KAILUA-KONA — The Hawaii County Water Board is proposing an increase to its power cost charge and will hold a public hearing on the matter later this month.
Board members and DWS officials will meet March 27 at the Department of Water Supply on Leilani Street in Hilo. Though the official meeting isn’t scheduled to begin until 10 a.m., the board will open the floor at 9:45 a.m. for public comment on the price hike.
“If the public wants to raise any concerns, they have the opportunity,” said Warren Ching, DWS energy management analyst.
The increase would drive the current power charge cost up 26 cents from $1.62 per 1,000 gallons of water to $1.88 per 1,000 gallons. If approved, the change will take effect on April 1.
Based on West Hawaii Today research, the average family in Hawaii using a 5/8-inch meter consumed around 9,500 gallons monthly in 2015.
That figure is in line with numbers from the United States Geological Survey, which estimates the average person uses 80-100 gallons of water daily. A family of four, then, would use between 9,600-12,000 gallons monthly based on USGS research.
According to those numbers, if the increase is approved the standard price bump for water usage in the average home in Hawaii would likely fall somewhere between $2.50-$3 monthly, equating to between $30-$36 annually.
The catalyst for the change, Ching said, is higher billings to DWS from Hawaii Electric Light Co. When HELCO’s fuel costs increase, he said, that cost gets passed on to the water department.

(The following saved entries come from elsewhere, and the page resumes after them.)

theorem State.holdEnd_keeps {m : Nat} {s0 s : State} (id : Nat) (h : Keeps m s0 s)
    (hm : 11640973 &&& m = 11640973 := by exact Mask.le (by assumption) rfl) :
    Keeps m s0 (State.holdEnd s id) := by
  unfold State.holdEnd
  try dsimp only
  repeat' (first
    | with_reducible assumption
    | with_reducible apply State.fault_keeps (hm := Mask.le hm rfl)
    | with_reducible apply State.discardPkt_keeps (hm := Mask.le hm rfl)
    | with_reducible apply State.advance_keeps (hm := Mask.le hm rfl)
    | with_reducible apply OptKeeps.mapState
    | with_reducible apply OptKeeps.map
    | (intro x; intros; try dsimp only)
    | dsimp only
    | split)

theorem State.heldRoute_keeps {m : Nat} {s0 s : State} (id : Nat) (h : Keeps m s0 s)
    (hm : 10551316 &&& m = 10551316 := by exact Mask.le (by assumption) rfl) :
    Keeps m s0 (State.heldRoute s id) := by
  unfold State.heldRoute
  try dsimp only
  repeat' (first
    | with_reducible assumption
    | with_reducible apply State.routePkt_keeps (hm := Mask.le hm rfl)
    | (intro x; intros; try dsimp only)
    | dsimp only
    | split)

theorem State.retentionEnd_keeps {m : Nat} {s0 s : State} (p : Nat) (h : Keeps m s0 s)
    (hm : 10551453 &&& m = 10551453 := by exact Mask.le (by assumption) rfl) :
    Keeps m s0 (State.retentionEnd s p) := by
  unfold State.retentionEnd
  try dsimp only
  repeat' (first
    | with_reducible assumption
    | with_reducible apply State.releaseRetained_keeps (hm := Mask.le hm rfl)
    | with_reducible apply State.advance_keeps (hm := Mask.le hm rfl)
    | (intro x; intros; try dsimp only)
    | dsimp only
    | split)

theorem State.noticeIn_keeps {m : Nat} {s0 s : State} (p : Packet) (h : Keeps m s0 s)
    (hm : 4 &&& m = 4 := by exact Mask.le (by assumption) rfl) :
    Keeps m s0 (State.noticeIn s p) := by
  unfold State.noticeIn
  try dsimp only
  repeat' (first
    | with_reducible assumption
    | with_reducible apply State.setFld_keeps (hm := Mask.le hm rfl)
    | (intro x; intros; try dsimp only)
    | dsimp only
    | split)

theorem State.rowTimer_keeps {m : Nat} {s0 s : State}  (h : Keeps m s0 s)
    (hm : 10551453 &&& m = 10551453 := by exact Mask.le (by assumption) rfl) :
    Keeps m s0 (State.rowTimer s) := by
  unfold State.rowTimer
  try dsimp only
  repeat' (first
    | with_reducible assumption
    | with_reducible apply State.sendRow_keeps (hm := Mask.le hm rfl)
    | with_reducible apply State.advance_keeps (hm := Mask.le hm rfl)
    | (intro x; intros; try dsimp only)
    | dsimp only
    | split)

theorem State.hintRefresh_keeps {m : Nat} {s0 s : State}  (h : Keeps m s0 s)
    (hm : 2162829 &&& m = 2162829 := by exact Mask.le (by assumption) rfl) :
    Keeps m s0 (State.hintRefresh s) := by
  unfold State.hintRefresh
  try dsimp only
  repeat' (first
    | with_reducible assumption
    | with_reducible apply State.advance_keeps (hm := Mask.le hm rfl)
    | exact fun (hb : Nat.testBit _ _ = _) => (Mask.off hm hb rfl).elim
    | with_reducible exact fun _ => rfl
    | (intro x; intros; try dsimp only)
    | dsimp only
    | split
    | with_reducible apply Keeps.upd)

theorem State.tokenGrant_keeps {m : Nat} {s0 s : State}  (h : Keeps m s0 s)
    (hm : 10551453 &&& m = 10551453 := by exact Mask.le (by assumption) rfl) :
    Keeps m s0 (State.tokenGrant s) := by
  unfold State.tokenGrant
  try dsimp only
  repeat' (first
    | with_reducible assumption
    | with_reducible apply State.takeTokens_keeps (hm := Mask.le hm rfl)
    | with_reducible apply State.advance_keeps (hm := Mask.le hm rfl)
    | with_reducible apply State.routePkt_keeps (hm := Mask.le hm rfl)
    | (intro x; intros; try dsimp only)
    | dsimp only
    | split)

theorem State.lnkExit_keeps {m : Nat} {s0 s : State} (p : Nat) (h : Keeps m s0 s)
    (hm : 12648492 &&& m = 12648492 := by exact Mask.le (by assumption) rfl) :
    Keeps m s0 (State.lnkExit s p) := by
  unfold State.lnkExit
  try dsimp only
  repeat' (first
    | with_reducible assumption
    | with_reducible apply State.maybeBringUp_keeps (hm := Mask.le hm rfl)
    | with_reducible apply State.portTo2_keeps (hm := Mask.le hm rfl)
    | with_reducible apply State.setLport_keeps (hm := Mask.le hm rfl)
    | (intro x; intros; try dsimp only)
    | dsimp only
    | split)

theorem State.lanesIdle_keeps {m : Nat} {s0 s : State} (p : Nat) (h : Keeps m s0 s)
    (hm : 4259852 &&& m = 4259852 := by exact Mask.le (by assumption) rfl) :
    Keeps m s0 (State.lanesIdle s p) := by
  unfold State.lanesIdle
  try dsimp only
  repeat' (first
    | with_reducible assumption
    | with_reducible apply State.laneTo_keeps (hm := Mask.le hm rfl)
    | with_reducible apply Keeps.foldl
    | with_reducible apply Keeps.foldlSnd
    | with_reducible apply Keeps.foldlFst
    | (intro x; intros; try dsimp only)
    | dsimp only
    | split)

theorem State.lnkSetup_keeps {m : Nat} {s0 s : State} (p : Nat) (h : Keeps m s0 s)
    (hm : 15835292 &&& m = 15835292 := by exact Mask.le (by assumption) rfl) :
    Keeps m s0 (State.lnkSetup s p) := by
  unfold State.lnkSetup
  try dsimp only
  repeat' (first
    | with_reducible assumption
    | with_reducible apply State.lanesIdle_keeps (hm := Mask.le hm rfl)
    | with_reducible apply State.releaseRetained_keeps (hm := Mask.le hm rfl)
    | with_reducible apply State.linkDown_keeps (hm := Mask.le hm rfl)
    | with_reducible apply State.portTo2_keeps (hm := Mask.le hm rfl)
    | with_reducible apply State.setLport_keeps (hm := Mask.le hm rfl)
    | (intro x; intros; try dsimp only)
    | dsimp only
    | split)

theorem State.stepLimit_keeps {m : Nat} {s0 s : State} (p : Nat) (h : Keeps m s0 s)
    (hm : 11640989 &&& m = 11640989 := by exact Mask.le (by assumption) rfl) :
    Keeps m s0 (State.stepLimit s p) := by
  unfold State.stepLimit
  try dsimp only
  repeat' (first
    | with_reducible assumption
    | with_reducible apply State.admitFail_keeps (hm := Mask.le hm rfl)
    | with_reducible apply State.advance_keeps (hm := Mask.le hm rfl)
    | (intro x; intros; try dsimp only)
    | dsimp only
    | split)

theorem State.bringRetry_keeps {m : Nat} {s0 s : State} (p : Nat) (h : Keeps m s0 s)
    (hm : 12648621 &&& m = 12648621 := by exact Mask.le (by assumption) rfl) :
    Keeps m s0 (State.bringRetry s p) := by
  unfold State.bringRetry
  try dsimp only
  repeat' (first
    | with_reducible assumption
    | with_reducible apply State.bringUp_keeps (hm := Mask.le hm rfl)
    | with_reducible apply State.advance_keeps (hm := Mask.le hm rfl)
    | (intro x; intros; try dsimp only)
    | dsimp only
    | split)

theorem State.nakAgain_keeps {m : Nat} {s0 s : State} (p : Nat) (h : Keeps m s0 s)
    (hm : 8454285 &&& m = 8454285 := by exact Mask.le (by assumption) rfl) :
    Keeps m s0 (State.nakAgain s p) := by
  unfold State.nakAgain
  try dsimp only
  repeat' (first
    | with_reducible assumption
    | with_reducible apply State.enterDiscard_keeps (hm := Mask.le hm rfl)
    | with_reducible apply State.advance_keeps (hm := Mask.le hm rfl)
    | (intro x; intros; try dsimp only)
    | dsimp only
    | split)

theorem State.replayLimit_keeps {m : Nat} {s0 s : State} (p : Nat) (h : Keeps m s0 s)
    (hm : 15835325 &&& m = 15835325 := by exact Mask.le (by assumption) rfl) :
    Keeps m s0 (State.replayLimit s p) := by
  unfold State.replayLimit
  try dsimp only
  repeat' (first
    | with_reducible assumption
    | with_reducible apply State.advance_keeps (hm := Mask.le hm rfl)
    | with_reducible apply State.startReplay_keeps (hm := Mask.le hm rfl)
    | with_reducible apply State.lnkEvent_keeps (hm := Mask.le hm rfl)
    | (intro x; intros; try dsimp only)
    | dsimp only
    | split)

theorem State.creditLimit_keeps {m : Nat} {s0 s : State} (p : Nat) (k : Nat) (h : Keeps m s0 s)
    (hm : 15835325 &&& m = 15835325 := by exact Mask.le (by assumption) rfl) :
    Keeps m s0 (State.creditLimit s p k) := by
  unfold State.creditLimit
  try dsimp only
  repeat' (first
    | with_reducible assumption
    | with_reducible apply State.advance_keeps (hm := Mask.le hm rfl)
    | with_reducible apply State.linkReset_keeps (hm := Mask.le hm rfl)
    | with_reducible apply State.lnkEvent_keeps (hm := Mask.le hm rfl)
    | (intro x; intros; try dsimp only)
    | dsimp only
    | split)

theorem State.canary_keeps {m : Nat} {s0 s : State} (p : Nat) (h : Keeps m s0 s)
    (hm : 15835325 &&& m = 15835325 := by exact Mask.le (by assumption) rfl) :
    Keeps m s0 (State.canary s p) := by
  unfold State.canary
  try dsimp only
  repeat' (first
    | with_reducible assumption
    | with_reducible apply State.advance_keeps (hm := Mask.le hm rfl)
    | with_reducible apply State.setLport_keeps (hm := Mask.le hm rfl)
    | with_reducible apply State.linkReset_keeps (hm := Mask.le hm rfl)
    | with_reducible apply State.lnkEvent_keeps (hm := Mask.le hm rfl)
    | (intro x; intros; try dsimp only)
    | dsimp only
    | split)

theorem State.timeTimer_keeps {m : Nat} {s0 s : State} (p : Nat) (h : Keeps m s0 s)
    (hm : 8454285 &&& m = 8454285 := by exact Mask.le (by assumption) rfl) :
    Keeps m s0 (State.timeTimer s p) := by
  unfold State.timeTimer
  try dsimp only
  repeat' (first
    | with_reducible assumption
    | with_reducible apply State.advance_keeps (hm := Mask.le hm rfl)
    | with_reducible apply State.pushCtl_keeps (hm := Mask.le hm rfl)
    | (intro x; intros; try dsimp only)
    | dsimp only
    | split)

theorem State.ackLimit_keeps {m : Nat} {s0 s : State} (p : Nat) (h : Keeps m s0 s)
    (hm : 15835325 &&& m = 15835325 := by exact Mask.le (by assumption) rfl) :
    Keeps m s0 (State.ackLimit s p) := by
  unfold State.ackLimit
  try dsimp only
  repeat' (first
    | with_reducible assumption
    | with_reducible apply State.proceedReset_keeps (hm := Mask.le hm rfl)
    | with_reducible apply State.advance_keeps (hm := Mask.le hm rfl)
    | (intro x; intros; try dsimp only)
    | dsimp only
    | split)

theorem State.marchStart_keeps {m : Nat} {s0 s : State}  (h : Keeps m s0 s)
    (hm : 262148 &&& m = 262148 := by exact Mask.le (by assumption) rfl) :
    Keeps m s0 (State.marchStart s) := by
  unfold State.marchStart
  try dsimp only
  repeat' (first
    | with_reducible assumption
    | with_reducible apply State.setFld_keeps (hm := Mask.le hm rfl)
    | with_reducible apply State.setFlag_keeps (hm := Mask.le hm rfl)
    | with_reducible apply Keeps.foldl
    | with_reducible apply Keeps.foldlSnd
    | with_reducible apply Keeps.foldlFst
    | exact fun (hb : Nat.testBit _ _ = _) => (Mask.off hm hb rfl).elim
    | with_reducible exact fun _ => rfl
    | (intro x; intros; try dsimp only)
    | dsimp only
    | split
    | with_reducible apply Keeps.upd)

theorem State.bankZero_keeps {m : Nat} {s0 s : State} (b : Nat) (h : Keeps m s0 s)
    (hm : 134479872 &&& m = 134479872 := by exact Mask.le (by assumption) rfl) :
    Keeps m s0 (State.bankZero s b) := by
  refine Keeps.upd (State.spdRaw_keeps _ (fun k => Memory.wf_filter k.spdMem _) h) ?_ ?_ ?_ ?_ ?_ ?_ ?_ ?_ ?_ ?_ ?_ ?_ ?_ ?_ ?_ ?_ ?_ ?_ ?_ ?_ <;> first | exact fun hb => (Mask.off hm hb rfl).elim | exact fun _ => rfl

theorem State.bankTested_keeps {m : Nat} {s0 s : State} (mode : Nat) (b : Nat) (fails : Bool) (h : Keeps m s0 s)
    (hm : 135635084 &&& m = 135635084 := by exact Mask.le (by assumption) rfl) :
    Keeps m s0 (State.bankTested s mode b fails) := by
  unfold State.bankTested
  try dsimp only
  repeat' (first
    | with_reducible assumption
    | with_reducible apply State.bankZero_keeps (hm := Mask.le hm rfl)
    | with_reducible apply State.setFld_keeps (hm := Mask.le hm rfl)
    | with_reducible apply State.fault_keeps (hm := Mask.le hm rfl)
    | with_reducible apply State.setFlag_keeps (hm := Mask.le hm rfl)
    | (intro x; intros; try dsimp only)
    | dsimp only
    | split)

Power cost charges fluctuate in both directions. Keith Okamoto, DWS manager-chief engineer, told board members Tuesday the last change to power costs was actually a decrease of 11 cents per 1,000 gallons.
The highest the uniform power charge cost has ever been is $2.38 per 1,000 gallons, according to numbers provided by Kawika Uyehara, DWS deputy. That rate persisted for six months, January-June 2009.
The public is also invited to provide input on the departmental operating budget for fiscal year 2019 and the five-year CIP budget for fiscal years 2019-23. Those budgets are $53,864,000 and $96,200,000, respectively.
Public opportunity to offer testimony on budgetary issues will begin at 9:30 a.m. at the same meeting in Hilo on March 27.